Baroud d’honneur pour Jean-Bernard Lévy. Alors que l’Etat a lancé, au mois de juillet, la nationalisation d’Electricité de France (EDF), et s’est mis en quête d’accélérer la succession de son actuel patron, ce dernier ne désarme pas. Très remonté contre l’Etat, qui lui a imposé un bouclier tarifaire contre la hausse des prix, il a décidé d’attaquer le principal actionnaire du groupe (84 %) devant la justice. « EDF a déposé ce jour [mardi 9 août] un recours contentieux auprès du Conseil d’Etat, et une demande indemnitaire, pour un montant estimé à date à 8,34 milliards d’euros, auprès de l’Etat », a indiqué le groupe dans un communiqué. Il réclame l’annulation de l’augmentation des volumes d’électricité nucléaire vendus à bas prix à ses concurrents, des fournisseurs alternatifs, que lui a imposée l’Etat début 2022.
En vue de contenir la hausse des tarifs réglementés de l’électricité à 4 % cette année, EDF s’est vu contraint d’augmenter de 20 % le quota annuel vendu au rabais à ses concurrents, à 120 térawattheures (TWh), contre 100 TWh auparavant, et ce, alors que les coûts de l’électricité explosent sur les marchés de gros. Cette vente à prix cassés s’est effectuée dans le cadre de l’accès régulé à l’électricité nucléaire historique (Arenh), un mécanisme imposé au groupe en 2011 afin de garantir, face aux exigences de Bruxelles, une forme de concurrence dans un marché dominé par EDF.
« Spoliation »
En mai, déjà, Jean-Bernard Lévy avait lancé un recours gracieux pour demander à l’Etat de revenir sur cette mesure. « Tant le prix que les conditions de ces attributions nous pénalisent considérablement », avait-il alors fait valoir. L’Etat, qui disposait de deux mois − soit jusqu’au jeudi 11 août − pour donner suite, a, depuis, fait la sourde oreille. En conséquence, EDF a choisi de saisir la justice administrative, alors que plusieurs syndicats et actionnaires ont, eux aussi, engagé des poursuites. « Bien que tardive et sur fond de règlement de comptes, cette démarche d’EDF est juste, juge Fabrice Coudour, secrétaire fédéral de la FNME-CGT. Mais il faut aller plus loin pour mettre un terme à tous nos maux en sortant l’énergie du marché, en plaçant l’intérêt général au premier plan et en menant une réelle nationalisation du secteur. »

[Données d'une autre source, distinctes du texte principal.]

-- ==== Sys2Proof/Machine/Operands.lean ====
section
/-!
DEFINITION. What a slot reads and writes (02_stations.md R35-R40, 04_station_instructions.md R100): registers with their
pending-write marks, saddlebag addresses, and the station a bundle issues at.
-/

namespace Sys2Proof.Machine

/-! ### Registers and marks (R35, R38, R100) -/

/-- A vector register. -/
def Arch.vreg (a : Arch) (v : VReg) : BitVec 4096 := mget 0 a.vregs v.toNat

/-- Element `i` of an accumulator. -/
def Arch.accAt (a : Arch) (k : BitVec 2) (i : Nat) : BitVec 32 := mget 0 a.accs (8192 * k.toNat + i)

/-- The mark of a write in flight is set (R38). -/
def Arch.mark (a : Arch) (m : Mark) : Arch := { a with marks := if a.marks.contains m then a.marks else m :: a.marks }

/-- A mark clears. -/
def Arch.unmark (a : Arch) (m : Mark) : Arch := { a with marks := a.marks.filter (· != m) }

/-- The value of a scalar register changes; a write to s0 has no effect (R100). -/
def Arch.putS (a : Arch) (d : Reg) (v : Word) : Arch :=
  if d = 0 then a else { a with sregs := mset 0 a.sregs d.toNat v }

/-- An instruction writes a scalar register: its value and its pending-write mark (R38). -/
def Arch.setS (a : Arch) (d : Reg) (v : Word) : Arch := if d = 0 then a else (a.putS d v).mark (.s d)

/-- An instruction writes a vector register (R38). -/
def Arch.setV (a : Arch) (d : VReg) (v : BitVec 4096) : Arch :=
  { a with vregs := mset 0 a.vregs d.toNat v }.mark (.v d)

/-- Operations of the station that read memory as they go are incomplete: transfers, sends and weave instructions (R46). -/
def Arch.reading (a : Arch) : Bool := !a.inflight.isEmpty || !a.weaveRun.isEmpty || a.weaveWait.isSome

/-- Saddlebag bytes written; while an operation may still read them the write is noted (R46), and they are no longer a
substituted tensor's (R128). -/
def Arch.store (a : Arch) (addr : Nat) (bs : Bytes) : Arch :=
  { a with saddle := wrBytes a.saddle addr bs, wide := cutRanges a.wide addr bs.length
           writes := if a.reading then a.writes ++ [(addr, bs)] else [] }

/-- A VQ that names `tag` is about to write over these bytes: what they hold is kept while its mark is set (R163). -/
def Arch.over (a : Arch) (tag : Nat) (ws : List (Nat × Bytes)) : Arch :=
  { a with quantised := (a.quantised.filter fun q => a.pending (.tag q.1)) ++ ws.map fun w => (tag, w.1, rdBytes a.saddle w.1 w.2.length) }

/-- What the bytes that VQs within their latency have written held before (R163). -/
def Arch.unsettled (a : Arch) : List (Nat × Bytes) := (a.quantised.filter fun q => a.pending (.tag q.1)).map (·.2)

/-- A saddlebag `m` as a transfer's source read sees it: bytes that a VQ within its latency has written are old or new (R46, R163). -/
def Arch.source (a : Arch) (d : Nat) (m : Mem) : Mem := racedMem d m a.unsettled

/-- The free value of such a read is used up, when it races. -/
def State.sourced (s : State) (a : Arch) : State := if a.unsettled.isEmpty then s else { s with free := s.free + 1 }

/-- The fault of reading a scalar register (R38). -/
def Arch.rdS (a : Arch) (r : Reg) : List Nat := if a.pending (.s r) then [0x10] else []
/-- The fault of writing a scalar register. -/
def Arch.wrS (a : Arch) (r : Reg) : List Nat := if a.pending (.s r) then [0x11] else []
/-- The fault of reading a vector register. -/
def Arch.rdV (a : Arch) (v : VReg) : List Nat := if a.pending (.v v) then [0x10] else []
/-- The fault of writing a vector register. -/
def Arch.wrV (a : Arch) (v : VReg) : List Nat := if a.pending (.v v) then [0x11] else []
/-- The fault of reading an accumulator. -/
def Arch.rdA (a : Arch) (k : BitVec 2) : List Nat := if a.pending (.acc k) then [0x10] else []
/-- The fault of writing an accumulator. -/
def Arch.wrA (a : Arch) (k : BitVec 2) : List Nat := if a.pending (.acc k) then [0x11] else []

/-- A fault code when a test holds. -/
def faultIf (p : Bool) (code : Nat) : List Nat := if p then [code] else []

/-! ### Saddlebag addresses (R40) -/

/-- Bytes of a saddlebag. -/
def saddleSize : Nat := 0x40000

/-- The fault of a saddlebag range of `n` bytes at `addr` (R40). -/
def saddleRange (addr n : Nat) : List Nat := faultIf (saddleSize < addr + n) 0x12

/-- The fault of an address that is not a multiple of `n`. -/
def aligned (addr n : Nat) : List Nat := faultIf (addr % n != 0) 0x13

/-- A register plus a signed number, modulo 2^64. -/
def plus (v : Word) (i : Int) : Nat := (v + BitVec.ofInt 64 i).toNat

/-! ### The bundle's surroundings -/

/-- Where and from what state a bundle issues: context, context-relative and package station, bundle index, the station's
state and the context as they stand before the bundle (R39: every slot reads them). -/
structure Site where
  c : Nat
  rel : Nat
  st : Nat
  idx : Nat
  a : Arch
  k : Ctx

/-- The site of package station `st` with its next bundle. -/
def State.site (s : State) (st c : Nat) : Site :=
  ⟨c, s.relStn c st, st, (s.stn st).arch.next, (s.stn st).arch, s.ctx c⟩

/-- Bundles of the site's stream. -/
def Site.length (x : Site) : Nat := match x.k.itin.streams[x.rel]? with | some d => d.words.length | none => 0

end Sys2Proof.Machine
end

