-- ==== Sys2Proof/Machine/Walker.lean ====
section
/-!
DEFINITION. The page walkers and the prefix ledger at work (08_kv_pages.md R217-R241): the operations of a walk request, the
completion of a seal and the arrival of a staged page.
-/

namespace Sys2Proof.Machine

/-! ### Lengths entries, items and destinations -/

/-- A lengths entry (R217) with its index. -/
structure Len where
  index : Nat
  seq : Nat
  cur : Nat
  new : Nat
  flags : Nat
deriving DecidableEq, Repr

/-- Entry `i` of a lengths table. -/
def Ctx.len (k : Ctx) (table i : Nat) : Len :=
  let b := rdBytes k.store (table + 16 * i) 16
  ⟨i, leAt b 0 4, leAt b 4 4, leAt b 8 4, leAt b 12 4⟩

/-- The walker that serves sequence `q` of partition `p` (R230). -/
def State.walkerOf (s : State) (p q : Nat) : Nat :=
  let e := s.eighths
  p * e / 2 + q % max 1 (e / 2)

/-- Change a walker's counters. -/
def State.modWalker (s : State) (w : Nat) (f : Walker → Walker) : State :=
  { s with kvw := { s.kvw with walkers := mmod {} s.kvw.walkers w f } }

/-- The walker reads a block-table entry through its look-aside buffer: a miss reads a 64-byte line (R230, R231). READ, APPEND and
COMMIT read so; FORK, RELEASE and the ledger's offer read entries past the buffer and count nothing in it (DESIGN CHOICE, log
entry 49). -/
def State.lookAside (s : State) (c q addr : Nat) : State :=
  let p := partOfCtx c
  let w := s.walkerOf p q
  let room := if s.sched.count == 8 then 128 else 256
  let key := (c, addr / 64)
  let l := mget [] s.kvw.lab (8 * w + p)
  let hit := l.contains key
  let s := { s with kvw := { s.kvw with lab := mset [] s.kvw.lab (8 * w + p) ((key :: l.erase key).take room) } }
  if hit then s.modWalker w fun x => { x with hits := satAdd 32 x.hits 1 }
  else (s.modWalker w fun x => { x with misses := satAdd 32 x.misses 1 }).storeTraffic c 2 (addr / 64 * 64) 64

/-- A work item before its address (R221): destination, sequence, block, first and count of slots, lengths entry, and the
page: an open frame's address or a sealed page's number. -/
structure Item where
  dest : Nat
  seq : Nat
  block : Nat
  first : Nat
  count : Nat
  entry : Nat
  page : Nat ⊕ Nat
deriving DecidableEq, Repr

/-- The destination of the `i`-th of `n` blocks of entry `k` (R220). -/
def itemDest (r : WalkReq) (k i n : Nat) : Nat :=
  if r.mode == 0 then k % r.groupCount
  else
    let runs := ceilDiv n 16
    ((List.range r.groupCount).find? fun j =>
      j * runs / r.groupCount ≤ i / 16 && i / 16 < (j + 1) * runs / r.groupCount).getD 0

/-- A walk request's outcome so far: the state, the items, and a fault. -/
structure Walk where
  s : State
  items : List Item := []
  fault : Option Nat := none

/-- Go through lengths entries until one faults (R225); skipped entries produce nothing (R217). -/
def walkLens (f : Walk → Len → Walk) : List Len → Walk → Walk
  | [], w => w
  | e :: rest, w =>
    if w.fault.isSome then w
    else if 1 < e.flags then { w with fault := some 0x48 }
    else if e.flags == 1 then walkLens f rest w
    else walkLens f rest (f w e)

/-- Go through blocks until one faults. -/
def walkBlocks (f : Walk → Nat → Nat → Walk) : List Nat → Nat → Walk → Walk
  | [], _, w => w
  | b :: rest, i, w => if w.fault.isSome then w else walkBlocks f rest (i + 1) (f w i b)

/-- The lengths entries of a request, or its fault: the shape slot's word, and a table outside a working region (R225). -/
def Ctx.lens (k : Ctx) (r : WalkReq) : Except Nat (List Len) :=
  match k.shape r.lenSlot with
  | .error e => .error e
  | .ok n =>
    match k.region r.lenTable (16 * n) with
    | some g => if g.kind == 3 then .ok ((List.range n).map (k.len r.lenTable)) else .error 0x48
    | none => if n == 0 then .ok [] else .error 0x48

/-- The walker has read `n` lengths entries (R168, R217). -/
def State.lensTraffic (s : State) (c : Nat) (r : WalkReq) (n : Nat) : State := s.storeTraffic c 2 r.lenTable (16 * n)

/-- A request raises a program fault after issue (R225): the walker events, and the fault at the issuing station. -/
def State.walkFault (s : State) (c : Nat) (r : WalkReq) (code : Nat) : State :=
  let s := s.kwEvent 0
  let s := if code == 0x4B then s.kwEvent 1 else s
  s.lateFault c r.station r.bundle 3 code

/-- The request completes: DONE_TOKEN rises at the issuing station (R219, R222). -/
def State.walkDone (s : State) (c : Nat) (r : WalkReq) : State :=
  let s := s.modCtx c fun k => { k with walk := { k.walk with reqs := k.walk.reqs.drop 1 } }
  s.incToken c r.station r.doneToken 1 .walker false none

/-- Run the oldest request of context `c` when it has this operation, the context runs and it declares KVCONF. -/
def State.walk (s : State) (c op : Nat) (f : KvConf → WalkReq → State) : State :=
  let k := s.ctx c
  match k.walk.reqs, k.itin.kv with
  | r :: _, some v => if r.op == op && k.state == .running && c < 128 then f v r else s
  | _, _ => s

/-- Run a request that goes through lengths entries and lists nothing. -/
def State.walkEach (s : State) (c : Nat) (r : WalkReq) (f : Walk → Len → Walk) : State :=
  match (s.seenCtx c).lens r with
  | .error e => s.walkFault c r e
  | .ok ls =>
    let w := walkLens f ls { s := (s.seenStore c).lensTraffic c r ls.length }
    match w.fault with
    | some e => w.s.walkFault c r e
    | none => w.s.walkDone c r

/-! ### Listing (R220-R222) -/

/-- The bytes of a work item (R221). -/
def itemBytes (r : WalkReq) (i : Item) (addr : Nat) (staged first last : Bool) : Bytes :=
  toLe 4 i.seq ++ toLe 4 i.block ++ toLe 2 r.layer ++ toLe 2 i.first ++ toLe 2 i.count ++
    toLe 2 (b2n staged + 2 * b2n first + 4 * b2n last) ++ toLe 8 addr ++ toLe 4 i.entry ++ toLe 4 0

/-- ITEM_TOKEN rises for the items of a station that are ready, in order: every leading open one (R222). -/
def State.flushOpen : Nat → Nat → Nat → State → State
  | 0, _, _, s => s
  | fuel + 1, c, rel, s =>
    match (s.ctx c).walk.staging.find? (·.station == rel) with
    | some g =>
      if g.page.isNone then
        let s := s.modCtx c fun k => { k with walk := { k.walk with staging := k.walk.staging.erase g } }
        State.flushOpen fuel c rel (s.incToken c rel g.itemToken 1 .walker true none)
      else s
    | none => s

/-- Write item `n` of a destination, at list index LIST_OFFSET + n, and queue its page (R222). -/
def State.putItem (s : State) (c : Nat) (v : KvConf) (r : WalkReq) (mine : List Item) (n : Nat) : State :=
  match mine[n]? with
  | none => s
  | some i =>
    let rel := r.groupFirst + i.dest
    let first := n == 0 || ((mine[n - 1]?).map (·.entry)) != some i.entry
    let last := ((mine[n + 1]?).map (·.entry)) != some i.entry
    let at_ := v.listBase + (rel * v.listItems + r.listOffset + n) * 32
    let pos := mget 0 (s.ctx c).walk.ringPos rel
    let f := pos % v.stageFrames
    match i.page with
    | .inl addr =>
      (s.put c at_ (itemBytes r i addr false first last)).modCtx c fun k => { k with
        walk := { k.walk with staging := k.walk.staging ++ [⟨rel, i.seq, r.itemToken, none⟩] } }
    | .inr spn =>
      (s.put c at_ (itemBytes r i (v.stageBase + (rel * v.stageFrames + f) * 65536) true first last)).modCtx c fun k => { k with
        walk := { k.walk with
          staging := k.walk.staging ++ [⟨rel, i.seq, r.itemToken, some (f, spn)⟩]
          ringPos := mset 0 k.walk.ringPos rel (pos + 1) } }

/-- Deliver one destination's list, count and tokens (R222). -/
def State.deliver (s : State) (c : Nat) (v : KvConf) (r : WalkReq) (items : List Item) (j : Nat) : State :=
  let mine := items.filter (·.dest == j)
  let rel := r.groupFirst + j
  let s := s.foldNat (List.range mine.length) fun s n => s.putItem c v r mine n
  let s := s.putShape c (r.countSlot0 + j) mine.length
  let s := s.incToken c rel r.listToken 1 .walker true none
  State.flushOpen mine.length c rel s

/-- List one more item, or stop with 0x4A when it lies beyond its destination's list or shape maximum (R225). -/
def Walk.list (w : Walk) (k : Ctx) (v : KvConf) (r : WalkReq) (i : Item) : Walk :=
  let n := (w.items.filter (·.dest == i.dest)).length + 1
  if v.listItems < r.listOffset + n || k.shapeMax (r.countSlot0 + i.dest) < n then { w with fault := some 0x4A }
  else { w with items := w.items ++ [i] }

/-- A listing request ends: its faults, or the delivery to every destination and DONE_TOKEN. -/
def finishList (c : Nat) (v : KvConf) (r : WalkReq) (w : Walk) : State :=
  match w.fault with
  | some e => w.s.walkFault c r e
  | none =>
    let s := w.items.foldl (fun s i =>
      s.modWalker (s.walkerOf (partOfCtx c) i.seq) fun x => { x with items := satAdd 48 x.items 1 }) w.s
    let s := s.foldNat (List.range r.groupCount) fun s j => s.deliver c v r w.items j
    s.walkDone c r

/-- A lengths entry names a sequence and a length that KVCONF allows (R225, 0x49). -/
def lenOk (v : KvConf) (e : Len) : Bool := e.seq < v.seqMax && e.cur + e.new ≤ v.tokensMax

/-! ### READ (R219) -/

/-- The item of the `i`-th block of a READ entry, or fault 0x49 for an empty block. -/
def readBlock (c : Nat) (v : KvConf) (r : WalkReq) (e : Len) (n : Nat) (w : Walk) (i b : Nat) : Walk :=
  let t := (w.s.ctx c).entry v e.seq b
  let s := w.s.lookAside c e.seq (v.entryAddr e.seq b)
  if t.state == 0 then { w with s := s, fault := some 0x49 }
  else
    let page : Nat ⊕ Nat := if t.state == 2 then .inr (t.spn + r.layer) else .inl (v.frame t.link r.layer)
    let item : Item := ⟨itemDest r e.index i n, e.seq, b, 0, min v.slots (e.cur + e.new - b * v.slots), e.index, page⟩
    { w with s := s }.list (s.ctx c) v r item

/-- READ of one entry. -/
def readEntry (c : Nat) (v : KvConf) (r : WalkReq) (w : Walk) (e : Len) : Walk :=
  if !lenOk v e || !((w.s.ctx c).seqHead v e.seq).live then { w with fault := some 0x49 }
  else
    let n := ceilDiv (e.cur + e.new) v.slots
    walkBlocks (readBlock c v r e n) (List.range n) 0 w

/-- Run READ. -/
def State.runRead (s : State) (c : Nat) (v : KvConf) (r : WalkReq) : State :=
  match (s.seenCtx c).lens r with
  | .error e => s.walkFault c r e
  | .ok ls => finishList c v r (walkLens (readEntry c v r) ls { s := (s.seenStore c).lensTraffic c r ls.length })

De son côté, Energie en actions, l’association qui regroupe les actionnaires salariés et les anciens salariés du groupe, s’est félicité du recours déposé mardi 9 août, tout en regrettant que cette action ne soit pas intervenue en appui de ceux déposés par les représentants des actionnaires salariés pour dénoncer la « spoliation » de l’entreprise. A Bercy, on reste très serein. « L’Etat continuera à défendre le dispositif de rehaussement de l’Arenh devant le Conseil d’Etat, qui a encore rappelé, en juillet, l’intérêt général associé à cette décision », assure-t-on au ministère de l’économie. Selon le gouvernement, « sans ces mesures, en particulier le volume d’Arenh supplémentaire, les factures des ménages auraient augmenté de 35 % TTC ».